Safety Is a Moving Target

Safety is, in a number of respects, a constantly moving target. As standards improve and concern for safety grows within a system, a larger number of events will come to be considered as safety issues. In a very real sense innovation and improving standards create new forms of harm in that there are new ways the healthcare system can fail patients.

In the 1950s many complications of healthcare were recognised, at least by some, but largely viewed as the inevitable consequences of medical intervention (Sharpe and Faden 1998). Gradually, certain types of incidents have come to seem both unacceptable and potentially preventable. The clearest example in recent times is healthcare-associated infection, which is no longer viewed as an unfortunate side effect of healthcare. With increased understanding of underlying processes, mechanisms of transmission and methods of prevention, coupled with major public and regulatory pressure, such infections are becoming unacceptable to both patients and professionals (Vincent and Amalberti 2015).

In the last 10 years, as more types of harm have come to be regarded as preventable, the perimeter of patient safety has expanded. A larger number of harmful events are now regarded as 'unacceptable'. In addition to infections we could now include, in the British NHS, pressure ulcers, falls, venous thromboembolism and catheter associated urinary tract infections.
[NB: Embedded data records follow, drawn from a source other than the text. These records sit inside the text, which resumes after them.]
-- ==== Sys2Proof/Machine/Img.lean ====
section
/-! DEFINITION. The image loader, the pier walk and pier retirement (R81 to R103). -/

namespace Sys2Proof.Machine

/-! ### Slots (R81, R89) -/

/-- IMG_STATUS.LIVE_SLOT. -/
def Dev.liveSlot (d : Dev) : Nat := d.rd F.IMG_STATUS_LIVE_SLOT

/-- IMG_STATUS.STAGED_STATE: 0 EMPTY, 1 LOADING, 2 VERIFYING, 3 READY, 4 WALK_READY, 5 OLD, 6 FAILED, 7 IN_WALK. -/
def Dev.staged (d : Dev) : Nat := d.rd F.IMG_STATUS_STAGED_STATE

/-- A slot takes an image, or is emptied. -/
def Dev.setSlot (d : Dev) (s : Nat) (x : Option (Image × List Byte)) : Dev :=
  { d with img := { d.img with slots := d.img.slots.set (fun _ => none) s (x.map (·.1)),
                               raw := d.img.raw.set (fun _ => []) s ((x.map (·.2)).getD []) } }

/-- The digest and compatibility registers of an image; 0 without one. -/
def Dev.showImage (d : Dev) (digest compat : Fld) (x : Option Image) : Dev :=
  let (g, c) := match x with | some im => (im.digest, im.compatId) | none => (0, 0)
  d.each (List.range 16) (fun n d => d.wr (digest.ix n) (bits g (32 * n + 31) (32 * n))) |>.wr compat c

/-- The registers of both slots show what the slots hold. -/
def Dev.showSlots (d : Dev) : Dev :=
  (d.showImage F.IMG_LIVE_DIGEST F.IMG_LIVE_COMPAT (d.slotImage d.liveSlot)).showImage F.IMG_STAGED_DIGEST F.IMG_STAGED_COMPAT
    (d.slotImage (1 - d.liveSlot))

/-- The slot of a target. -/
def Dev.targetSlot (d : Dev) (t : Nat) : Nat := if t = 0 then d.liveSlot else 1 - d.liveSlot

/-! ### Loading (R81 to R88) -/

/-- The modes a target is accepted in (R81); in M1 not before WAIT_IMAGE (R428). -/
def Dev.targetAllowed (d : Dev) (t : Nat) : Bool :=
  if t = 0 then (d.mode == .m1 && d.rd F.SEC_BOOT_STATUS_PHASE == 5) || d.mode == .m2
  else if t = 1 then 2 ≤ d.mode.code && d.mode.code ≤ 5
  else t == 2 && 3 ≤ d.mode.code && d.mode.code ≤ 5

/-- The case of R82 that refuses a load, by the codes of IMG_LOAD_REFUSED byte 25; 0: none. -/
def Dev.loadBar (d : Dev) (t : Nat) : Nat :=
  if d.img.load.isSome then 1
  else if d.targetAllowed t = false then 2
  else if t ≠ 0 ∧ d.ksArmed = true then 3
  else if t ≠ 0 ∧ d.on F.TIM_BANK_STATUS_OLD_HELD = true then 4
  else if d.m7 = true ∨ d.staged = 7 then 5
  else if t = 2 ∧ d.sparePier.isNone = true then 6
  else if t = 1 ∧ d.on F.IMG_STATUS_LIVE_VALID = false then 7
  else 0

/-- IMG_LOAD_START: from the start of streaming the target bank and slot hold no image (R85). -/
def imgLoadStart (m t : Nat) (d : Dev) : Dev :=
  let why := d.loadBar t
  if why ≠ 0 then d.post Ev.IMG_LOAD_REFUSED [(24, 1, t), (25, 1, why), (26, 1, m)]
  else
    let ld : LoadOp := { target := t, addr := d.rd F.IMG_LOAD_ADDR_ADDR * 64, len := d.rd F.IMG_LOAD_LEN, master := m }
    let d0 := d.streamBegins 1 0 0
    let d1 := ({ d0 with img := { d0.img with load := some ld } }).wr F.IMG_STATUS_LOAD_BUSY 1
    let d2 := ((d1.wr F.IMG_LOAD_PROGRESS_BYTES 0).when (t != 0) fun d1 =>
      d1.keepImages (d.targetSlot t) (if t = 2 then d.sparePier else none)).setSlot (d.targetSlot t) none
    (if t = 0 then d2.wr F.IMG_STATUS_LIVE_VALID 0 else d2.wr F.IMG_STATUS_STAGED_STATE 1).showSlots

/-- The load in progress ends; a staged or walk target takes a state. -/
def Dev.loadOver (d : Dev) (t st : Nat) : Dev :=
  let d1 := ({ d with img := { d.img with load := none } }).wr F.IMG_STATUS_LOAD_BUSY 0
  if t = 0 then d1 else d1.wr F.IMG_STATUS_STAGED_STATE st

/-- The load ends without success: IMG_LOAD_FAIL with its cause, and the target's state (R83, R87). DESIGN CHOICE (20): a retirement that takes
the spare after a failed or aborted target-2 load finds in its live bank the image that bank held before the load. -/
def Dev.loadFails (d : Dev) (cause sec ofs st : Nat) : Dev :=
  match d.img.load with
  | none => d
  | some ld =>
    let d1 := ((d.wr F.IMG_LOAD_STATUS_CAUSE cause).wr F.IMG_LOAD_STATUS_SECTION sec).wr F.IMG_LOAD_PROGRESS_BYTES ofs
    (d1.loadOver ld.target st).post Ev.IMG_LOAD_FAIL [(24, 1, ld.target), (25, 1, cause), (26, 1, sec), (28, 4, ofs)]

/-- A load that something outside the image stops: the bytes streamed by then are a free value (R87). -/
def Dev.loadStops (d : Dev) (cause st : Nat) : Dev :=
  match d.img.load with
  | none => d
  | some ld =>
    let (x, d1) := (d.streamStops 1 0).takeFree
    d1.loadFails cause 0 (x % (ld.len + 1)) st

/-- IMG_LOAD_ABORT, and what aborts a load besides (R87). -/
def imgLoadAbort (d : Dev) : Dev := d.loadStops LoadCause.aborted 0

/-- Does an image declare table `tid` as an exact-match table? -/
def declaresExact (im : Option Image) (tid : Nat) : Bool :=
  match im with
  | some x => (match x.schemas[tid]? with | some s => 2 ≤ s.kind && s.kind ≤ 6 | none => false)
  | none => false

/-- The seeds in force after a live load: those of its exact-match tables, beside those of tables that the other bank's image still
declares (R71). -/
def imageSeeds (im : Image) (other : Option Image) (was : SMap (Option (Nat × Nat))) : SMap (Option (Nat × Nat)) :=
  im.schemas.zipIdx.foldl (fun m x =>
    if 2 ≤ x.1.kind ∧ x.1.kind ≤ 6 then m.set (fun _ => none) x.2 (some (x.1.seed0, x.1.seed1)) else m)
    (was.filter fun e => declaresExact other e.1)

/-- A verified live image takes effect (R71, R77, R85, R251, R258): piers, seeds, port modes, roots and the TM profile. -/
def Dev.liveLoaded (d : Dev) (im : Image) : Dev :=
  let d1 := (d.wr F.IMG_STATUS_LIVE_VALID 1).each (List.range 17) fun p d =>
    let d1 := if d.pierState p = 4 then
        d.wr (F.IMG_PIER_STATUS_STATE.ix p) (if d.on (F.IMG_PIER_STATUS_SERVING.ix p) then 0 else 1)
      else d
    if d1.pierState p = 3 then d1 else d1.setPierSlot p d1.liveSlot
  let d2 := { d1 with img := { d1.img with seeds := imageSeeds im (d1.bankImage (1 - d1.liveTag)) d1.img.seeds }, tbl := { d1.tbl with places := [] } }
  let d3 := d2.each (im.ports.take 128).zipIdx fun x d => d.wr (F.LPT_STATUS_MODE.port x.2) (if x.1.present then x.1.mode else 0)
  (d3.setRoots false).applyTmProfile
In the United Kingdom the Francis Report into Mid Staffordshire Hospitals NHS Trust highlighted additional risks to patients, such as malnutrition, dehydration and delirium all of which are now being viewed as safety issues. We should also consider adverse drug reactions in the community that cause admission to hospital, polypharmacy and general harm from overtreatment. All these, in the past, might have been regretted but are now receiving greater attention through being viewed under the safety umbrella.

The perimeter of safety is therefore expanding but this does not mean that healthcare is becoming less safe. A long-standing concern with safety in such specialties as anaesthesia and obstetrics is actually a marker of the high standards these specialties have achieved. Safety is an aspiration to better care and labelling an issue as a safety issue is a strongly motivational, sometimes emotional, plea that such outcomes cannot and should not be tolerated (Vincent and Amalberti 2015).